* [Work to be completed]
Search the material below for the string "isNew" and copy each line where it appears.

--- Data for this task Enclosed Below ---

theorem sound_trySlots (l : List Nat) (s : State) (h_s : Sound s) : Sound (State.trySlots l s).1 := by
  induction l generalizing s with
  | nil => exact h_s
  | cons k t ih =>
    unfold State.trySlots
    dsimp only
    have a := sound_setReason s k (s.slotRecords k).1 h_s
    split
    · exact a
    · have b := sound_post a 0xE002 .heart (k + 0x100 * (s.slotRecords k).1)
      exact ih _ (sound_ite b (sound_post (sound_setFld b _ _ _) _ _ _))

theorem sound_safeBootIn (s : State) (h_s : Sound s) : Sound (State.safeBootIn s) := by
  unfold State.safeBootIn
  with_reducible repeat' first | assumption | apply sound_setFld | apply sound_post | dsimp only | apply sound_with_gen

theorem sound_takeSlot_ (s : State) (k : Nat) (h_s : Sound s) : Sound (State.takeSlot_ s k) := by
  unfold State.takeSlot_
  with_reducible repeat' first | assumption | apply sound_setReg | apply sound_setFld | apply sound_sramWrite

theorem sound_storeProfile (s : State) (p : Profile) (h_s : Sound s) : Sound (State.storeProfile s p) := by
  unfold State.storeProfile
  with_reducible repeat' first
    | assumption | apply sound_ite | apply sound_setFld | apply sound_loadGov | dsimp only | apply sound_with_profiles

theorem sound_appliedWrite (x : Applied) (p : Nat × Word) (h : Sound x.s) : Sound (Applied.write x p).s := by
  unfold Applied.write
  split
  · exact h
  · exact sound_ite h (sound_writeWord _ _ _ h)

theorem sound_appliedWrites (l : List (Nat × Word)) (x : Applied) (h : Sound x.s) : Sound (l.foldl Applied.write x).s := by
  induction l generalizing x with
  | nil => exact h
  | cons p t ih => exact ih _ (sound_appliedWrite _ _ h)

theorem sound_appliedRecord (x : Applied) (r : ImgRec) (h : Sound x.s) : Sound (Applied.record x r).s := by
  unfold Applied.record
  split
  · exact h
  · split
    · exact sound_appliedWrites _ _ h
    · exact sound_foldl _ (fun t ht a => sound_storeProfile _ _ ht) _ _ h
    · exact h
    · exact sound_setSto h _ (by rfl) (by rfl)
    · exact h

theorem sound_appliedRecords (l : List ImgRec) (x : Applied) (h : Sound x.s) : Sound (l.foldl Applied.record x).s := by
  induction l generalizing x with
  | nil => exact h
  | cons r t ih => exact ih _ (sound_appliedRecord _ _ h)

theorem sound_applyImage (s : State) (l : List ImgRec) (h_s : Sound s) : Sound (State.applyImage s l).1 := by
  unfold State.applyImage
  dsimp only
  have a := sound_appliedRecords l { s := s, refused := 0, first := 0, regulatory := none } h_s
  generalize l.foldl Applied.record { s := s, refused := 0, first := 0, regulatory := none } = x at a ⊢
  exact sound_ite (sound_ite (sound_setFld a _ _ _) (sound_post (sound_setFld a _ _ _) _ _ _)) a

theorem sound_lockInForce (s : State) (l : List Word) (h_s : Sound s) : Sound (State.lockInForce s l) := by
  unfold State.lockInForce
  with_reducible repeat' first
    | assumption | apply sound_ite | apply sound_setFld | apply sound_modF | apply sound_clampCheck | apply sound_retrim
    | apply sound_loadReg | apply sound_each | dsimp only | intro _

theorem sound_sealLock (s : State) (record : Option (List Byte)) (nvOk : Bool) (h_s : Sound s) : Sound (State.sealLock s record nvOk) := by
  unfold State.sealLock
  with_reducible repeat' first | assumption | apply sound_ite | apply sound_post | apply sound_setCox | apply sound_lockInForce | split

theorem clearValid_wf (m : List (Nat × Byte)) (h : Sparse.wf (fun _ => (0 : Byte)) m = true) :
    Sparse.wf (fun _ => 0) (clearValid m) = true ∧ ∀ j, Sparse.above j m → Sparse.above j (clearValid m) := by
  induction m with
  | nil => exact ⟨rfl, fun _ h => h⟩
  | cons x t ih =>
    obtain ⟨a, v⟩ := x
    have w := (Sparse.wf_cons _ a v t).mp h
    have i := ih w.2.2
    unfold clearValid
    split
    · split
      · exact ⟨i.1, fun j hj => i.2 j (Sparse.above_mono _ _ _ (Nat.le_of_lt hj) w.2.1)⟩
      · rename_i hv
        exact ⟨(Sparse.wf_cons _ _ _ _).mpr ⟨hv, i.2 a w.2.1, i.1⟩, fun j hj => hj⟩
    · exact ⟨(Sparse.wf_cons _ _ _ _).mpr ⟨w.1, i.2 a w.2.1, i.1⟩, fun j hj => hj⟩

--- End of Enclosed Data for this task ---
--- Data for this task Enclosed Below ---

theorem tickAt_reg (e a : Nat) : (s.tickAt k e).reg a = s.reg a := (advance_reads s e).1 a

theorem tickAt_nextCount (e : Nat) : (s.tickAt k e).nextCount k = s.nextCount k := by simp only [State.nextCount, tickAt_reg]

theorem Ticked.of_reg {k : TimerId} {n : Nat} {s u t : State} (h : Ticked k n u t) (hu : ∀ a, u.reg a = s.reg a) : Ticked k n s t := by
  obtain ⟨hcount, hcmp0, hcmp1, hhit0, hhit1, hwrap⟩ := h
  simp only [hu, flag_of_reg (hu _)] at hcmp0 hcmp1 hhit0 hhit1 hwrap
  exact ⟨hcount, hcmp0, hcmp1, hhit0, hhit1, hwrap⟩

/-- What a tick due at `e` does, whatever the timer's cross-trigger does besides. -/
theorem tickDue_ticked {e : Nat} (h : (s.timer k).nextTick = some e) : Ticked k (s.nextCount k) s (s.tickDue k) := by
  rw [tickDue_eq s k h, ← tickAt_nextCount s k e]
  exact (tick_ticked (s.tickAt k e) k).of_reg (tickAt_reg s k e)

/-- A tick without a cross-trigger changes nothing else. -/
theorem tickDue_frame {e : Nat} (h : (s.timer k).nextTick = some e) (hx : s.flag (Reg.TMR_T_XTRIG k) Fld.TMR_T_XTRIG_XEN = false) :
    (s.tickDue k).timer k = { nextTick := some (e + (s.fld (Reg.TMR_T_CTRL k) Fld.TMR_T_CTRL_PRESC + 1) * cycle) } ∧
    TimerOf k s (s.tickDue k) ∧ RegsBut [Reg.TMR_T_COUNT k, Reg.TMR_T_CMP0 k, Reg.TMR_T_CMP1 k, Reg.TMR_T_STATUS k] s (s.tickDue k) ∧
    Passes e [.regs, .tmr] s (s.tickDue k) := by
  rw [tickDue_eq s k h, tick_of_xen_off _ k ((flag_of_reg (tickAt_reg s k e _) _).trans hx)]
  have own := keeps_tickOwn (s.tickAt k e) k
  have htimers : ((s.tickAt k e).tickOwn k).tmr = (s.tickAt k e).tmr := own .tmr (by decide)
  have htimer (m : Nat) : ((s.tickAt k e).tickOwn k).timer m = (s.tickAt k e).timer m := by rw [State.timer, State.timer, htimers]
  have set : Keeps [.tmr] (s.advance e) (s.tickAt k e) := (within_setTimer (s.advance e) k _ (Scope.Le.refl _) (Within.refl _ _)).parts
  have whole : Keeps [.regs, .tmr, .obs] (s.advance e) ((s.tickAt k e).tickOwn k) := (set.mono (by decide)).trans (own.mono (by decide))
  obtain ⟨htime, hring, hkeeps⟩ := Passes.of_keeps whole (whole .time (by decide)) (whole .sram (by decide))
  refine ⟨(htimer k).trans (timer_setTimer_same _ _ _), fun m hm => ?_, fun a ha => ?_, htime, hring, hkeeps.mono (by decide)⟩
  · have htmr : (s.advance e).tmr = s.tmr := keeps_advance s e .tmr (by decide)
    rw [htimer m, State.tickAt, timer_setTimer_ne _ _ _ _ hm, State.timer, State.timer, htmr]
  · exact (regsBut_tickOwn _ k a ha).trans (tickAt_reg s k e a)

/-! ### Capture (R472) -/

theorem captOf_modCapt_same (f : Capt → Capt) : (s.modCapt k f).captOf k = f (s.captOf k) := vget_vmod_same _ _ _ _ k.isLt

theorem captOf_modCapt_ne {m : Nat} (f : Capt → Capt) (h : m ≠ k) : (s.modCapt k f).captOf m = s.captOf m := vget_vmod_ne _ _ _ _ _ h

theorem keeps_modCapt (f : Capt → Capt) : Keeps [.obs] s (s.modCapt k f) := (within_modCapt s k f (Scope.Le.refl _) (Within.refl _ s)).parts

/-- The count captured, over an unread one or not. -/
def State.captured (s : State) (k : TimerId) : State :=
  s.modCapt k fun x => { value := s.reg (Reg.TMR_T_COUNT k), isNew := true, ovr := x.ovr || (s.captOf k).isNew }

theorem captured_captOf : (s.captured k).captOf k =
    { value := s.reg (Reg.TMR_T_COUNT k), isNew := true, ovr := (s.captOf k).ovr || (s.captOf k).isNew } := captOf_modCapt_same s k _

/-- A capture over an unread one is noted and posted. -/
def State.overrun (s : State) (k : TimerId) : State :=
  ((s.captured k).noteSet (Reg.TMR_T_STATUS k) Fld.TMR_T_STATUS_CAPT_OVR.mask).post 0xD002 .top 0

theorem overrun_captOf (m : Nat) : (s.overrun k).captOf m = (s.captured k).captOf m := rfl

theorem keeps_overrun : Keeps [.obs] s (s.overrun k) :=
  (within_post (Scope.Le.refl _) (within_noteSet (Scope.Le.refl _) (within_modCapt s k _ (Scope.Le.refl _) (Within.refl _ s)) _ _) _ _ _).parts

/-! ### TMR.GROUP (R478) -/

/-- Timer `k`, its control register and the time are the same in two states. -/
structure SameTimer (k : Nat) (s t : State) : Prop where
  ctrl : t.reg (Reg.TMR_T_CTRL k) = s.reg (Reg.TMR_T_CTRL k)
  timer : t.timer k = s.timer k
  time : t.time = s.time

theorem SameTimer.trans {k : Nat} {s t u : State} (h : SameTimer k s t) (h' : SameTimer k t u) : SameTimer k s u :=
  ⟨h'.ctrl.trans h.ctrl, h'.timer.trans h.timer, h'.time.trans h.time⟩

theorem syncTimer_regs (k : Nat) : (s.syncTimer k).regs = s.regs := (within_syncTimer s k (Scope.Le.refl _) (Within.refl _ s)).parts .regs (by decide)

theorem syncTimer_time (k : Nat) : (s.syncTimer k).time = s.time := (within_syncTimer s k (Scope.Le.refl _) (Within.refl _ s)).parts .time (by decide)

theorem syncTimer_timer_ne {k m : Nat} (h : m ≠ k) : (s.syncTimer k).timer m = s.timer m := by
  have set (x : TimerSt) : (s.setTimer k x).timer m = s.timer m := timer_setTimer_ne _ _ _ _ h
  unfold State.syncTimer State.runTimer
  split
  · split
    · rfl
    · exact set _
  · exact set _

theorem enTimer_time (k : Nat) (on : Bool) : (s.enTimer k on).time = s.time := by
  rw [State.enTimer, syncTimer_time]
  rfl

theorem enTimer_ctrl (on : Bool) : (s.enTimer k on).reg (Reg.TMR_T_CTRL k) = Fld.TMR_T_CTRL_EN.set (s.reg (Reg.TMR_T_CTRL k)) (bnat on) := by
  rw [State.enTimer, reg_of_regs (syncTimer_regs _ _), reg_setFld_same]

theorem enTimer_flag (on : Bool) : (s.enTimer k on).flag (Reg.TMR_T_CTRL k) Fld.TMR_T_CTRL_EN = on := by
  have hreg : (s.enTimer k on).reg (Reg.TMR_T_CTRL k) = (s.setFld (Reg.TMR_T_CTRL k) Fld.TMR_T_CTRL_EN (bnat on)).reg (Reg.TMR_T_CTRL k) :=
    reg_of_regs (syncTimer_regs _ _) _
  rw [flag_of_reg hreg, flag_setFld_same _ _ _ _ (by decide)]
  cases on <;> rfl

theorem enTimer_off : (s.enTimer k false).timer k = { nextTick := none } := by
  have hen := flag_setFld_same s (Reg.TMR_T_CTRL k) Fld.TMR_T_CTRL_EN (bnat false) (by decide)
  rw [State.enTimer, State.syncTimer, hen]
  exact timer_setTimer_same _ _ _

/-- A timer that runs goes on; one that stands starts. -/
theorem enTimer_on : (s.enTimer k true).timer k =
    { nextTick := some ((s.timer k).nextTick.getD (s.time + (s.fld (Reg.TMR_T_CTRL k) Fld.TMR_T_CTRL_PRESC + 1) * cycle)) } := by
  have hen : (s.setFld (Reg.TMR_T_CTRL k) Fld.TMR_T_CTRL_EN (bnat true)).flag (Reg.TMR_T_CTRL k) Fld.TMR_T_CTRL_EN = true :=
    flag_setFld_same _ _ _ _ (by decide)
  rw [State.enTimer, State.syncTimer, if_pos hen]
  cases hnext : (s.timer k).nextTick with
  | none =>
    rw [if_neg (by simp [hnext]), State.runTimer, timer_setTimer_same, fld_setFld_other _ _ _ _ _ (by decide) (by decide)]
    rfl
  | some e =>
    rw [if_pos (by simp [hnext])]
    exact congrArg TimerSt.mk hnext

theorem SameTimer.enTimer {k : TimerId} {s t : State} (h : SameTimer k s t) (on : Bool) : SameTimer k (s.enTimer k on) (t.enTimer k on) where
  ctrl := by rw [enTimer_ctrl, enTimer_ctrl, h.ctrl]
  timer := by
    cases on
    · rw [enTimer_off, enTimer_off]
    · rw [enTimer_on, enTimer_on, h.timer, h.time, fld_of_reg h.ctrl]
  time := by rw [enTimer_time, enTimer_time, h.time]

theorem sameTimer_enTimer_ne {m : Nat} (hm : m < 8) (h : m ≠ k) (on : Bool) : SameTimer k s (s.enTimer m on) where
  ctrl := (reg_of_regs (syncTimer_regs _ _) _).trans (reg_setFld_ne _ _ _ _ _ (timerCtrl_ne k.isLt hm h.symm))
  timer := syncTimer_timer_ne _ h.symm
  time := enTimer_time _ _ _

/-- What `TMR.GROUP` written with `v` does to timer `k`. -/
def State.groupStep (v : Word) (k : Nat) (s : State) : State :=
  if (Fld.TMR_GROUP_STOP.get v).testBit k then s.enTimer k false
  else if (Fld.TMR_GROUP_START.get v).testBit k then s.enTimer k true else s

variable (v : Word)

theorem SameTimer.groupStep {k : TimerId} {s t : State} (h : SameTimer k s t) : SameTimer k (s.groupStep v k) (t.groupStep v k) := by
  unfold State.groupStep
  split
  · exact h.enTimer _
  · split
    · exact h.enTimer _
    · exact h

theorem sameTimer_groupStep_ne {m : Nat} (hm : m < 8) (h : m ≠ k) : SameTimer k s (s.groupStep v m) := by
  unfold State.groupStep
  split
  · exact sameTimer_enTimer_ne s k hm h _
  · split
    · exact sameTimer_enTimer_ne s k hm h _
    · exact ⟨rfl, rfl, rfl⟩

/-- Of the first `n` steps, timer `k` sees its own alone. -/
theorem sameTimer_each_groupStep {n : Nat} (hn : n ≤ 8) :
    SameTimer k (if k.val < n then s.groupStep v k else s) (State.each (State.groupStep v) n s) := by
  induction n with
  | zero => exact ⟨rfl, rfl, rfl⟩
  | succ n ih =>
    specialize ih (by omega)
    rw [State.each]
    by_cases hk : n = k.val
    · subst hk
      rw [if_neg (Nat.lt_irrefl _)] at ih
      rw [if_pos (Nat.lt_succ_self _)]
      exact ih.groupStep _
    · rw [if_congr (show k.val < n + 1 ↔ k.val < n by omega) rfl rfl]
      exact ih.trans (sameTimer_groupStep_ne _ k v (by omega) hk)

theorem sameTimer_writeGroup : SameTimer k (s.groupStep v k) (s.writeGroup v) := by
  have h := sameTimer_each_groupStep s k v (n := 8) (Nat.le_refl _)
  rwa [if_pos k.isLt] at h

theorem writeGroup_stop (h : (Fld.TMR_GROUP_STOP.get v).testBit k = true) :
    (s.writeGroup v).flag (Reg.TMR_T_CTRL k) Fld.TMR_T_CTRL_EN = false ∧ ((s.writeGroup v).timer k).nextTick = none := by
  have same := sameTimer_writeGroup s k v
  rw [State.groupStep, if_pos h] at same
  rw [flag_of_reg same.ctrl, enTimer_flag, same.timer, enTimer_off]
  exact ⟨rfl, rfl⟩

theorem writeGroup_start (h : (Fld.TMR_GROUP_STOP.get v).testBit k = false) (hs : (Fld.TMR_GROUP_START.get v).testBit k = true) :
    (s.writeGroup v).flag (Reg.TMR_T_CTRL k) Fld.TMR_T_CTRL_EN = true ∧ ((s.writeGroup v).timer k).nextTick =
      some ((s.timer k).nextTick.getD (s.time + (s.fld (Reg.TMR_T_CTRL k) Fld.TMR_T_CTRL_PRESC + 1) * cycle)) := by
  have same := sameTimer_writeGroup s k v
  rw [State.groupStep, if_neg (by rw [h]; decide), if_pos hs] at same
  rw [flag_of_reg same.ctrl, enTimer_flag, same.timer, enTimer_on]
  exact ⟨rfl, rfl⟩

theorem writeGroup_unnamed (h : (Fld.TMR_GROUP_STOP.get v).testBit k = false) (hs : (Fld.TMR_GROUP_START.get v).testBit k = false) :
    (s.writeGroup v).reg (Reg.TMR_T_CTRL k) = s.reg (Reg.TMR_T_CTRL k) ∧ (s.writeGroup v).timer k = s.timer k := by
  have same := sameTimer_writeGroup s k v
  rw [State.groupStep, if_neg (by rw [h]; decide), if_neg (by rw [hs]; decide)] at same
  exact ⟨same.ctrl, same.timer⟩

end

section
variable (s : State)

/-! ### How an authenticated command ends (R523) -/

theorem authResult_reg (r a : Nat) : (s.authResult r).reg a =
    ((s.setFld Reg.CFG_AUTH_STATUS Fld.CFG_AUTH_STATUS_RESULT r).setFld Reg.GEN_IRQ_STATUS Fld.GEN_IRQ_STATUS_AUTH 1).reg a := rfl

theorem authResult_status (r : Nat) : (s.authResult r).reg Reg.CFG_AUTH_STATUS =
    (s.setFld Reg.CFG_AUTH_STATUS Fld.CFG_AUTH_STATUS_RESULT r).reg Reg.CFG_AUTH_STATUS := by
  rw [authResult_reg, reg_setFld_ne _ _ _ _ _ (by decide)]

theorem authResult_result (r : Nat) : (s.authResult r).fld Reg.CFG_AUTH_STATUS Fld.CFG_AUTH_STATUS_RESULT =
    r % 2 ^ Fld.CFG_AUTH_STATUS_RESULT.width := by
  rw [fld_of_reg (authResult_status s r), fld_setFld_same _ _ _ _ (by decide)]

--- End of Enclosed Data for this task ---

* [Solution to the exercise]
  s.modCapt k fun x => { value := s.reg (Reg.TMR_T_COUNT k), isNew := true, ovr := x.ovr || (s.captOf k).isNew }
    { value := s.reg (Reg.TMR_T_COUNT k), isNew := true, ovr := (s.captOf k).ovr || (s.captOf k).isNew } := captOf_modCapt_same s k _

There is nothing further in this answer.